ㅤSon corps est étroit, ses épaules petites et inclinées, en stark contraste avec le gonflement impressionnant, plein de sa poitrine. Elle porte un haut gris moulant, une chose cheap, banale qui semble accessoire. Il est tendu à l’extrême, le tissu tiré serré et fin sur sa poitrine, paraissant trop petit, comme si ses seins étaient serrés dedans, tendant les coutures et menaçant de jaillir au moindre mouvement.

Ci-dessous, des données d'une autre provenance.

@[simp] theorem State.setMe_mem (s : State) (x : Strand) : (s.setMe x).mem = s.mem := rfl
@[simp] theorem State.setMe_vregs (s : State) (x : Strand) : (s.setMe x).vregs = s.vregs := rfl
@[simp] theorem State.setMe_pens (s : State) (x : Strand) : (s.setMe x).pens = s.pens := rfl
@[simp] theorem State.setMe_tiles (s : State) (x : Strand) : (s.setMe x).tiles = s.tiles := rfl
@[simp] theorem State.setMe_dies (s : State) (x : Strand) : (s.setMe x).dies = s.dies := rfl
@[simp] theorem State.setMe_rows (s : State) (x : Strand) : (s.setMe x).rows = s.rows := rfl
@[simp] theorem State.setMe_regions (s : State) (x : Strand) : (s.setMe x).regions = s.regions := rfl
@[simp] theorem State.setMe_ops (s : State) (x : Strand) : (s.setMe x).ops = s.ops := rfl
@[simp] theorem State.setMe_posts (s : State) (x : Strand) : (s.setMe x).posts = s.posts := rfl
@[simp] theorem State.setMe_ticks (s : State) (x : Strand) : (s.setMe x).ticks = s.ticks := rfl
@[simp] theorem State.setMe_nextId (s : State) (x : Strand) : (s.setMe x).nextId = s.nextId := rfl
@[simp] theorem State.setMe_iss (s : State) (x : Strand) : (s.setMe x).iss = s.iss := rfl
@[simp] theorem State.setMe_agenda (s : State) (x : Strand) : (s.setMe x).agenda = s.agenda := rfl
@[simp] theorem State.setMe_answers (s : State) (x : Strand) : (s.setMe x).answers = s.answers := rfl
@[simp] theorem State.setMe_outbox (s : State) (x : Strand) : (s.setMe x).outbox = s.outbox := rfl
@[simp] theorem State.setMe_reports (s : State) (x : Strand) : (s.setMe x).reports = s.reports := rfl
@[simp] theorem State.setMe_policy (s : State) (x : Strand) : (s.setMe x).policy = s.policy := rfl
@[simp] theorem State.setMe_domains (s : State) (x : Strand) : (s.setMe x).domains = s.domains := rfl
@[simp] theorem State.setMe_portsDown (s : State) (x : Strand) : (s.setMe x).portsDown = s.portsDown := rfl
@[simp] theorem State.setMe_attest (s : State) (x : Strand) : (s.setMe x).attest = s.attest := rfl
@[simp] theorem State.setMe_energisedAt (s : State) (x : Strand) : (s.setMe x).energisedAt = s.energisedAt := rfl

@[simp] theorem State.setS_mem (s : State) (n : BitVec 5) (v : Word) : (s.setS n v).mem = s.mem := rfl
@[simp] theorem State.setS_vregs (s : State) (n : BitVec 5) (v : Word) : (s.setS n v).vregs = s.vregs := rfl
@[simp] theorem State.setS_pens (s : State) (n : BitVec 5) (v : Word) : (s.setS n v).pens = s.pens := rfl
@[simp] theorem State.setS_tiles (s : State) (n : BitVec 5) (v : Word) : (s.setS n v).tiles = s.tiles := rfl
@[simp] theorem State.setS_dies (s : State) (n : BitVec 5) (v : Word) : (s.setS n v).dies = s.dies := rfl
@[simp] theorem State.setS_rows (s : State) (n : BitVec 5) (v : Word) : (s.setS n v).rows = s.rows := rfl
@[simp] theorem State.setS_regions (s : State) (n : BitVec 5) (v : Word) : (s.setS n v).regions = s.regions := rfl
@[simp] theorem State.setS_ops (s : State) (n : BitVec 5) (v : Word) : (s.setS n v).ops = s.ops := rfl
@[simp] theorem State.setS_posts (s : State) (n : BitVec 5) (v : Word) : (s.setS n v).posts = s.posts := rfl
@[simp] theorem State.setS_ticks (s : State) (n : BitVec 5) (v : Word) : (s.setS n v).ticks = s.ticks := rfl
@[simp] theorem State.setS_nextId (s : State) (n : BitVec 5) (v : Word) : (s.setS n v).nextId = s.nextId := rfl
@[simp] theorem State.setS_iss (s : State) (n : BitVec 5) (v : Word) : (s.setS n v).iss = s.iss := rfl
@[simp] theorem State.setS_agenda (s : State) (n : BitVec 5) (v : Word) : (s.setS n v).agenda = s.agenda := rfl
@[simp] theorem State.setS_answers (s : State) (n : BitVec 5) (v : Word) : (s.setS n v).answers = s.answers := rfl
@[simp] theorem State.setS_outbox (s : State) (n : BitVec 5) (v : Word) : (s.setS n v).outbox = s.outbox := rfl
@[simp] theorem State.setS_reports (s : State) (n : BitVec 5) (v : Word) : (s.setS n v).reports = s.reports := rfl
@[simp] theorem State.setS_policy (s : State) (n : BitVec 5) (v : Word) : (s.setS n v).policy = s.policy := rfl
@[simp] theorem State.setS_domains (s : State) (n : BitVec 5) (v : Word) : (s.setS n v).domains = s.domains := rfl
@[simp] theorem State.setS_portsDown (s : State) (n : BitVec 5) (v : Word) : (s.setS n v).portsDown = s.portsDown := rfl
@[simp] theorem State.setS_attest (s : State) (n : BitVec 5) (v : Word) : (s.setS n v).attest = s.attest := rfl
@[simp] theorem State.setS_energisedAt (s : State) (n : BitVec 5) (v : Word) : (s.setS n v).energisedAt = s.energisedAt := rfl

@[simp] theorem State.vset_mem (s : State) (k v : Nat) (x : VReg) : (s.vset k v x).mem = s.mem := rfl
@[simp] theorem State.vset_strands (s : State) (k v : Nat) (x : VReg) : (s.vset k v x).strands = s.strands := rfl
@[simp] theorem State.vset_pens (s : State) (k v : Nat) (x : VReg) : (s.vset k v x).pens = s.pens := rfl
@[simp] theorem State.vset_tiles (s : State) (k v : Nat) (x : VReg) : (s.vset k v x).tiles = s.tiles := rfl
@[simp] theorem State.vset_dies (s : State) (k v : Nat) (x : VReg) : (s.vset k v x).dies = s.dies := rfl
@[simp] theorem State.vset_rows (s : State) (k v : Nat) (x : VReg) : (s.vset k v x).rows = s.rows := rfl
@[simp] theorem State.vset_regions (s : State) (k v : Nat) (x : VReg) : (s.vset k v x).regions = s.regions := rfl
@[simp] theorem State.vset_ops (s : State) (k v : Nat) (x : VReg) : (s.vset k v x).ops = s.ops := rfl
@[simp] theorem State.vset_posts (s : State) (k v : Nat) (x : VReg) : (s.vset k v x).posts = s.posts := rfl
@[simp] theorem State.vset_ticks (s : State) (k v : Nat) (x : VReg) : (s.vset k v x).ticks = s.ticks := rfl
@[simp] theorem State.vset_nextId (s : State) (k v : Nat) (x : VReg) : (s.vset k v x).nextId = s.nextId := rfl
@[simp] theorem State.vset_iss (s : State) (k v : Nat) (x : VReg) : (s.vset k v x).iss = s.iss := rfl
@[simp] theorem State.vset_agenda (s : State) (k v : Nat) (x : VReg) : (s.vset k v x).agenda = s.agenda := rfl
@[simp] theorem State.vset_answers (s : State) (k v : Nat) (x : VReg) : (s.vset k v x).answers = s.answers := rfl
@[simp] theorem State.vset_outbox (s : State) (k v : Nat) (x : VReg) : (s.vset k v x).outbox = s.outbox := rfl
@[simp] theorem State.vset_reports (s : State) (k v : Nat) (x : VReg) : (s.vset k v x).reports = s.reports := rfl
@[simp] theorem State.vset_policy (s : State) (k v : Nat) (x : VReg) : (s.vset k v x).policy = s.policy := rfl
@[simp] theorem State.vset_domains (s : State) (k v : Nat) (x : VReg) : (s.vset k v x).domains = s.domains := rfl
@[simp] theorem State.vset_portsDown (s : State) (k v : Nat) (x : VReg) : (s.vset k v x).portsDown = s.portsDown := rfl
@[simp] theorem State.vset_attest (s : State) (k v : Nat) (x : VReg) : (s.vset k v x).attest = s.attest := rfl
@[simp] theorem State.vset_energisedAt (s : State) (k v : Nat) (x : VReg) : (s.vset k v x).energisedAt = s.energisedAt := rfl

@[simp] theorem State.done_mem (s : State) : (s.done).mem = s.mem := rfl
@[simp] theorem State.done_vregs (s : State) : (s.done).vregs = s.vregs := rfl
@[simp] theorem State.done_pens (s : State) : (s.done).pens = s.pens := rfl
@[simp] theorem State.done_tiles (s : State) : (s.done).tiles = s.tiles := rfl
@[simp] theorem State.done_dies (s : State) : (s.done).dies = s.dies := rfl
@[simp] theorem State.done_rows (s : State) : (s.done).rows = s.rows := rfl
@[simp] theorem State.done_regions (s : State) : (s.done).regions = s.regions := rfl
@[simp] theorem State.done_ops (s : State) : (s.done).ops = s.ops := rfl
@[simp] theorem State.done_posts (s : State) : (s.done).posts = s.posts := rfl
@[simp] theorem State.done_ticks (s : State) : (s.done).ticks = s.ticks := rfl
@[simp] theorem State.done_nextId (s : State) : (s.done).nextId = s.nextId := rfl
@[simp] theorem State.done_agenda (s : State) : (s.done).agenda = s.agenda := rfl
@[simp] theorem State.done_answers (s : State) : (s.done).answers = s.answers := rfl
@[simp] theorem State.done_outbox (s : State) : (s.done).outbox = s.outbox := rfl
@[simp] theorem State.done_reports (s : State) : (s.done).reports = s.reports := rfl
@[simp] theorem State.done_policy (s : State) : (s.done).policy = s.policy := rfl
@[simp] theorem State.done_domains (s : State) : (s.done).domains = s.domains := rfl
@[simp] theorem State.done_portsDown (s : State) : (s.done).portsDown = s.portsDown := rfl
@[simp] theorem State.done_attest (s : State) : (s.done).attest = s.attest := rfl
@[simp] theorem State.done_energisedAt (s : State) : (s.done).energisedAt = s.energisedAt := rfl

@[simp] theorem State.goto_mem (s : State) (a : Word) : (s.goto a).mem = s.mem := rfl
@[simp] theorem State.goto_vregs (s : State) (a : Word) : (s.goto a).vregs = s.vregs := rfl
@[simp] theorem State.goto_pens (s : State) (a : Word) : (s.goto a).pens = s.pens := rfl
@[simp] theorem State.goto_tiles (s : State) (a : Word) : (s.goto a).tiles = s.tiles := rfl
@[simp] theorem State.goto_dies (s : State) (a : Word) : (s.goto a).dies = s.dies := rfl
@[simp] theorem State.goto_rows (s : State) (a : Word) : (s.goto a).rows = s.rows := rfl
@[simp] theorem State.goto_regions (s : State) (a : Word) : (s.goto a).regions = s.regions := rfl
@[simp] theorem State.goto_ops (s : State) (a : Word) : (s.goto a).ops = s.ops := rfl
@[simp] theorem State.goto_posts (s : State) (a : Word) : (s.goto a).posts = s.posts := rfl
@[simp] theorem State.goto_ticks (s : State) (a : Word) : (s.goto a).ticks = s.ticks := rfl
@[simp] theorem State.goto_nextId (s : State) (a : Word) : (s.goto a).nextId = s.nextId := rfl
@[simp] theorem State.goto_agenda (s : State) (a : Word) : (s.goto a).agenda = s.agenda := rfl
@[simp] theorem State.goto_answers (s : State) (a : Word) : (s.goto a).answers = s.answers := rfl
@[simp] theorem State.goto_outbox (s : State) (a : Word) : (s.goto a).outbox = s.outbox := rfl
@[simp] theorem State.goto_reports (s : State) (a : Word) : (s.goto a).reports = s.reports := rfl
@[simp] theorem State.goto_policy (s : State) (a : Word) : (s.goto a).policy = s.policy := rfl
@[simp] theorem State.goto_domains (s : State) (a : Word) : (s.goto a).domains = s.domains := rfl
@[simp] theorem State.goto_portsDown (s : State) (a : Word) : (s.goto a).portsDown = s.portsDown := rfl
@[simp] theorem State.goto_attest (s : State) (a : Word) : (s.goto a).attest = s.attest := rfl
@[simp] theorem State.goto_energisedAt (s : State) (a : Word) : (s.goto a).energisedAt = s.energisedAt := rfl

@[simp] theorem State.block_mem (s : State) : (s.block).mem = s.mem := rfl
@[simp] theorem State.block_strands (s : State) : (s.block).strands = s.strands := rfl
@[simp] theorem State.block_vregs (s : State) : (s.block).vregs = s.vregs := rfl
@[simp] theorem State.block_pens (s : State) : (s.block).pens = s.pens := rfl
@[simp] theorem State.block_tiles (s : State) : (s.block).tiles = s.tiles := rfl
@[simp] theorem State.block_dies (s : State) : (s.block).dies = s.dies := rfl
@[simp] theorem State.block_rows (s : State) : (s.block).rows = s.rows := rfl
@[simp] theorem State.block_regions (s : State) : (s.block).regions = s.regions := rfl
@[simp] theorem State.block_ops (s : State) : (s.block).ops = s.ops := rfl
@[simp] theorem State.block_posts (s : State) : (s.block).posts = s.posts := rfl
@[simp] theorem State.block_ticks (s : State) : (s.block).ticks = s.ticks := rfl
@[simp] theorem State.block_nextId (s : State) : (s.block).nextId = s.nextId := rfl
@[simp] theorem State.block_agenda (s : State) : (s.block).agenda = s.agenda := rfl
@[simp] theorem State.block_answers (s : State) : (s.block).answers = s.answers := rfl
@[simp] theorem State.block_outbox (s : State) : (s.block).outbox = s.outbox := rfl
@[simp] theorem State.block_reports (s : State) : (s.block).reports = s.reports := rfl
@[simp] theorem State.block_policy (s : State) : (s.block).policy = s.policy := rfl
@[simp] theorem State.block_domains (s : State) : (s.block).domains = s.domains := rfl
@[simp] theorem State.block_portsDown (s : State) : (s.block).portsDown = s.portsDown := rfl
@[simp] theorem State.block_attest (s : State) : (s.block).attest = s.attest := rfl
@[simp] theorem State.block_energisedAt (s : State) : (s.block).energisedAt = s.energisedAt := rfl

@[simp] theorem State.tellDomain_mem (s : State) (r w : Nat) : (s.tellDomain r w).mem = s.mem := rfl
@[simp] theorem State.tellDomain_strands (s : State) (r w : Nat) : (s.tellDomain r w).strands = s.strands := rfl
@[simp] theorem State.tellDomain_vregs (s : State) (r w : Nat) : (s.tellDomain r w).vregs = s.vregs := rfl
@[simp] theorem State.tellDomain_pens (s : State) (r w : Nat) : (s.tellDomain r w).pens = s.pens := rfl
@[simp] theorem State.tellDomain_tiles (s : State) (r w : Nat) : (s.tellDomain r w).tiles = s.tiles := rfl
@[simp] theorem State.tellDomain_dies (s : State) (r w : Nat) : (s.tellDomain r w).dies = s.dies := rfl
@[simp] theorem State.tellDomain_rows (s : State) (r w : Nat) : (s.tellDomain r w).rows = s.rows := rfl
@[simp] theorem State.tellDomain_regions (s : State) (r w : Nat) : (s.tellDomain r w).regions = s.regions := rfl
@[simp] theorem State.tellDomain_ops (s : State) (r w : Nat) : (s.tellDomain r w).ops = s.ops := rfl
@[simp] theorem State.tellDomain_posts (s : State) (r w : Nat) : (s.tellDomain r w).posts = s.posts := rfl
@[simp] theorem State.tellDomain_ticks (s : State) (r w : Nat) : (s.tellDomain r w).ticks = s.ticks := rfl
@[simp] theorem State.tellDomain_nextId (s : State) (r w : Nat) : (s.tellDomain r w).nextId = s.nextId := rfl
@[simp] theorem State.tellDomain_iss (s : State) (r w : Nat) : (s.tellDomain r w).iss = s.iss := rfl
@[simp] theorem State.tellDomain_agenda (s : State) (r w : Nat) : (s.tellDomain r w).agenda = s.agenda := rfl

ㅤLe haut remonte légèrement, révélant une sliver de son ventre. Sa taille est étroite, une indentation délicate, mais la ligne parfaite en est unexpectedly disruptée par la courbe douce, pulpeuse d’un petit ventre enfantin. C’est un détail de douceur qu’elle semble resentir, et elle se tient avec une légère moue, une protestation silencieuse contre son propre corps. Ses hanches, cependant, sont élégamment larges, s’évasant de sa petite taille d’une façon startlingly womanly. Elles ne passent pas tant dans ses cuisses qu’elles fondent, créant des hanches plush, lourdes étroitement enveloppées par la fine sangle de sa culotte noire, qui s’enfonce légèrement dans la chair généreuse.
ㅤUne teinte rosée, surprenante, comme le premier blush de l’aube, réchauffe la peau autrement d’albâtre de ses épaules délicates et des caps arrondis, doux de ses genoux — les seuls indices de chaleur, de vie, sur une créature autrement parfaitement froide et mortelle. ㅤ ㅤ— UN PUTAIN D’ABRUTI ! C’est ce que tu es ! » Sa voix n’est pas juste un sifflement ; c’est un crachat venimeux, chaque mot une fléchette visant mon âme. « Où. Sont. Tes. MAUDITES. Manières ?! » Elle ponctue chaque syllabe en pointant un doigt si près de mon visage que je sens la brise. « Frapper une dame ? Frapper une dame... droit sur la tête... avec un balai ?! » Un rire fou, incrédule bouillonne de sa poitrine, sauvage et tranchant. « Avec un putain de balai ! Qu’est-ce qui vient après, troglodyte ?!